Il ne correspond ni à ce que nous savons de la réalité du contact des langues (en pluriglossie et plurilinguisme) dans les différents pays, ni à la réalité de l'interaction des langues dans le développement cognitif, ni à la réalité comparée des solutions proposées, ni à ce que nous savons des langues d'enseignement par rapport aux langues vernaculaires, ni aux tests de ce que nos auteurs appellent des «ruptures», etc. L'accumulation de «fallaciosités» et de contre-vérités mercantilistes n'a apparemment pas l'air de trop gêner nos collègues éducateurs-linguistes!
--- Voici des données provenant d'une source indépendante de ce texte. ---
/-- An access that waits on a page of the host (R113, R114): whose it is, for the answer to it alone. -/
structure PageWait where
  hood  : Nat := 0
  pasid : Nat := 0
  page  : Nat := 0
  work  : Option Nat := none        -- the work, with the tile of its span
  ring  : Option Nat := none        -- the ring
  tile  : Option Nat := none
  deriving DecidableEq, Repr, Inhabited

/-- The translation units (R112 to R114). -/
structure Xlt where
  tlbs   : List Tlb := []           -- newest first
  walks  : List WalkEnt := []       -- newest first
  ats    : List Ats := []
  atsReq : List (Nat × Nat × Nat) := []   -- ATS Translation Requests outstanding: hood, PASID, page
  priWait : List (Nat × Nat × Nat) := []  -- denied pages waiting for an allocation slot (R114)
  pri    : List (Nat × Nat × Nat) := []   -- PRI Page Requests outstanding, at most 1,024 (R114)
  waiters : List PageWait := []            -- accesses that wait on a page
  denied : List PageWait := []             -- of these, those whose PRI response was a failure: they raise HOST_DENIED (R114)
  deriving DecidableEq, Repr, Inhabited

/-- A flit as it is sent, with the fields of its header (Table 2 of Stader Links); the messages are those that end in it. -/
structure TxFlit where
  typ  : Nat := 1
  fseq : Nat := 0
  ack  : Nat := 0
  nak  : Bool := false
  tc   : Nat := 0
  vc   : Nat := 0
  crtc : Nat := 0
  crvc : Nat := 0
  crcnt : Nat := 0
  dst  : Nat := 0
  src  : Nat := 0
  msgs : List StlMsg := []
  more : Bool := false              -- a message goes on in the next flit of the class and virtual channel (R204)
  part : List StlMsg := []          -- own messages whose bytes it carries, and the place of its payload in them
  off  : Nat := 0
  transit : List Byte := []         -- payload of a flit that is passing through
  deriving DecidableEq, Repr, Inhabited

/-- What waits for a link (R201, R202, R204, R211): a message of this package, or a flit, of a neighbour or of a link that was lost. -/
inductive TxItem where
  | msg (die dst : Nat) (m : StlMsg)
  | flit (from' : Option Nat) (die : Nat) (f : TxFlit) -- `from'`: the link a transit flit came on
  deriving DecidableEq, Repr, Inhabited

/-- An MREQ message that has been sent and not acknowledged (R203, R209). -/
structure Mreq where
  die  : Nat := 0
  dst  : Nat := 0
  tag  : Nat := 0
  who  : Who := {}
  gen  : Nat := 0                   -- hood generation (Table 7 of Stader Links)
  ha   : Nat := 0                   -- hood address of its line (R172)
  body : StlBody := .deny
  deriving DecidableEq, Repr, Inhabited
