/-- Execute an atomic on a local line of which no cache but the requester's home holds a copy (R153): a NEAR page in the base die; else in the
home's unit, whose die cache then holds the result as M. During a move the result is written through, and the whole line goes to the target (R181). -/
def State.atomAt (s : State) (w : Who) (line op addr : Nat) (near : Bool) (a : AtomArgs) : BitVec 128 × Bool × State :=
  let s := s.lineAccess w line 1
  let d := s.rdLocal line
  let p := anyPsn d
  let n := a.width / 8
  let off := alignDown (addr % 64) n
  let (new, old) := atomLine op a.width off a.opnd a.cmp (bytesOf d)
  let s := s.recallLine line true
  match s.refuses w.hood line with
  | some s => (old, p, s)
  | none =>
    let all := splice (bytesOf d) off new
    match s.moveTwin line with
    | some (_, t) => (old, p, (s.chanWr line off (new.map (fun b => (b, p)))).twinWr w t 0 (all.map (fun b => (b, p))))
    | none =>
      if near || s.keyless line || s.chanDown (chanOfLine line) then (old, p, s.chanWr line off (new.map (fun b => (b, p))))
      else
        let c := homeDie line
        (old, p, (s.setCopy c line .M all p).setDir line { sharers := [], owner := some c })

/-- Complete a request for which nothing more must be collected. -/
def State.homeReply (s : State) (line : Nat) (r : CReq) : State :=
  let e := s.dirOf line
  match r with
  | .rdS w q =>
    let (d, p) := s.homeLine line
    let s := s.fetchLine w line
    let sole := e.sharers.isEmpty && e.owner.isNone && isLocalLine line && (s.moveTwin line).isNone
    let s := s.setDir line (if sole then { sharers := [], owner := some q } else { sharers := if e.sharers.contains q then e.sharers else e.sharers ++ [q], owner := none })
    (s.sendC (.data line q d sole p)).answered line false
  | .rdX w q => s.giveX w line q
  | .upg w q =>
    if (e.sharers.contains q || e.owner == some q) && (s.copyOf q line).isSome then
      ((s.setDir line { sharers := [], owner := some q }).sendC (.grant line q)).answered line false
    else s.giveX w line q
  | .rdU w q =>
    let (d, p) := s.homeLine line
    ((s.lineAccess w line 1).sendC (.data line q d false p)).answered line false
  | .wrU w q off d =>
    let s := s.lineAccess w line (if d.length = 64 then 1 else 2)
    let s := match s.refuses w.hood line with
      | some s => s
      | none => s.homeWr w line off (clean d)
    (s.sendC (.wrAck line q)).answered line false
  | .atom w op addr near a =>
    let (old, p, s) := s.atomAt w line op addr near a
    (s.sendC (if a.ret then .atomResult line a.req old p else .wrAck line a.req)).answered line false
  | .wbM q => (s.sendC (.done line q)).answered line false
  | .evC q => (s.sendC (.done line q)).answered line false
  | .evict => (s.setDir line {}).answered line true

/-- Send the messages of FWD that a request needs, and await their answers. -/
def State.collect (s : State) (line : Nat) (r : CReq) (hs : List Nat) (m : Nat → CMsg) : State :=
  if hs.isEmpty then s.homeReply line r
  else hs.foldl (fun s h => s.sendC (m h)) (s.setTxn line { s.txnOf line with acks := hs })

/-- Begin a request on a line that enters B (Table 7). -/
def State.beginReq (s : State) (line : Nat) (r : CReq) : State :=
  let e := s.dirOf line
  let q := r.from
  let s := s.setTxn line { s.txnOf line with req := r, acks := [], sup := false, got := false }
  let fromOwner := fun (m : Nat → CMsg) => match e.owner with
    | some o => if o = q then s.homeReply line r else s.collect line r [o] m
    | none => s.homeReply line r
  let clear := fun (hs : List Nat) => match e.owner with
    | some o => s.collect line r [o] (.recall line)
    | none => s.collect line r hs (.inv line)
  let own := fun (hs : List Nat) => match e.owner with
    | some o => if o = q then s.homeReply line r else s.collect line r [o] (fun o => .fwdX line o q)
    | none => s.collect line r hs (.inv line)
  match r with
  | .rdS _ q => fromOwner (fun o => .fwdS line o q)
  | .rdX _ q => own (e.sharers.filter (fun h => h != q))
  | .upg _ q => own (e.sharers.filter (fun h => h != q))
  | .rdU .. => match e.owner with | some o => s.collect line r [o] (fun o => .fwdRd line o q) | none => s.homeReply line r
  | .wrU .. => clear e.sharers
  | .atom .. => clear e.sharers
  | .evict => clear e.sharers
  | .wbM q =>
    match s.copyOf q line with
    | some l => if e.owner == some q && l.st == .M then (s.setTxn line { s.txnOf line with acks := [q] }).sendC (.wbData line q l.data l.psn) else s.homeReply line r
    | none => s.homeReply line r
  | .evC q =>
    let o := if e.owner == some q && ((s.copyOf q line).map (fun l => l.st == .M)).getD false then e.owner else e.owner.filter (fun o => o != q)
    (s.setDir line { sharers := e.sharers.filter (fun h => h != q), owner := o }).homeReply line r

/-- Does a request make a directory entry? -/
def CReq.makesEntry : CReq → Bool
  | .rdS .. => true
  | .rdX .. => true
  | .upg .. => true
  | .atom _ _ _ near _ => !near
  | _ => false

/-- The entries of a line's set in use: those kept, and those that a line in B is about to make (R146). -/
def State.setInUse (s : State) (line : Nat) : List Nat :=
  let same := fun (l : Nat) => s.dirHome l == s.dirHome line && dirSetOf l == dirSetOf line
  s.coh.lru.filter same ++
    ((s.coh.txns.filter (fun e => (s.coh.dir.find e.1).isNone && e.2.req.makesEntry && same e.1)).map (fun e => e.1))

/-- Whether a request can begin: now, after the eviction of the least recently used entry of its set that is not in B (R151), or later, since a
directory holds 512 transactions (R148) and a set 16 entries. -/
inductive Entry where
  | now | evict (victim : Nat) | later
  deriving DecidableEq, Repr, Inhabited

def State.entryFor (s : State) (line : Nat) (r : CReq) : Entry :=
  if 512 ≤ (s.coh.txns.filter (fun e => s.dirHome e.1 == s.dirHome line)).length then .later
  else if !r.makesEntry || (s.coh.dir.find line).isSome then .now
  else if s.coh.lru.length + s.coh.txns.length < 16 then .now
  else
    let l := s.setInUse line
    if l.length < 16 then .now
    else match (l.filter (fun k => (s.coh.txns.find k).isNone)).getLast? with
      | some v => .evict v
      | none => .later

/-- A REQ reaches its home: it waits in arrival order behind a line in B or behind a request to its line that waits (R140, R146, R148), or for a
directory entry or a transaction (R148, R151). -/
def State.homeReq (s : State) (line : Nat) (r : CReq) : State :=
  let wait := { s with coh := { s.coh with waiting := s.coh.waiting ++ [(line, r)] } }
  match s.coh.txns.find line with
  | some t => s.setTxn line { t with queue := t.queue ++ [r] }
  | none =>
    if s.coh.waiting.any (fun p => p.1 == line) then wait
    else match s.entryFor line r with
      | .now => s.beginReq line r
      | .evict v => wait.beginReq v .evict
      | .later => wait

/-- The requests that waited for an entry or a transaction are tried again, in order. -/
def State.tryWaiting (s : State) : State :=
  s.coh.waiting.foldl (fun s p => s.homeReq p.1 p.2) { s with coh := { s.coh with waiting := [] } }

/-- Lines go to I in every cache without writeback, and what was in flight about them ends. -/
def State.purge (s : State) (p : Nat → Bool) : State :=
  let c := s.coh
  State.tryWaiting { s with coh := { c with
    caches := c.caches.filter (fun e => !p (e.1 % 2 ^ 120)), dir := c.dir.filter (fun e => !p e.1), lru := c.lru.filter (fun l => !p l)
    txns := c.txns.filter (fun e => !p e.1), msgs := c.msgs.filter (fun m => !p m.line), waiting := c.waiting.filter (fun w => !p w.1) } }

/-- End a transaction whose requester has its answer and for which nothing is awaited; the next request begins, and those that waited
for an entry are tried again. -/
def State.endTxn (s : State) (line : Nat) : State :=
  match s.coh.txns.find line with
  | none => s
  | some t =>
    if !t.sup || !t.got || !t.acks.isEmpty then s
    else
      let s := { s with coh := { s.coh with txns := s.coh.txns.erase line } }
      let s := match t.queue with
        | [] => s
        | r :: l => (s.setTxn line { queue := l }).beginReq line r
      s.tryWaiting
Notons d'abord que l' arabe marocain (porteur d'ingrédients culturels riches et diversifiés) se caractérise par une très grande variation en termes de vocabulaire, de grammaire, de morphologie, de phonation et de sémantique, selon qu'on est d'une région ou d'une autre, d'une campagne ou d' une ville, d' une classe sociale ou d' une autre, d'un niveau d'éducation ou d'un autre, etc. Essayez de nommer un fruit, un légume, une friandise, etc., un événement, un état, etc.

Le vocabulaire de désignation est très diversifié, qu'il soit de source arabe, amazighe, ou étranger marocanisé (à partir du français, de l'espagnol, etc.), ou encore chevauchant ces sources en même temps, selon les classes sociales, les origines ethniques, etc. Essayez de préfixer un article à un nom, de construire un syntagme numéral, de compter, d'«affixer» un pronom à une préposition, à un verbe ou à un nom, de rendre compte des positions des quantificateurs, articles, démonstratifs, etc., dans une construction nominale, ou encore de connaître comment on emploie un participe adjectival sujet ou objet pour dénoter le temps ou l'aspect, etc.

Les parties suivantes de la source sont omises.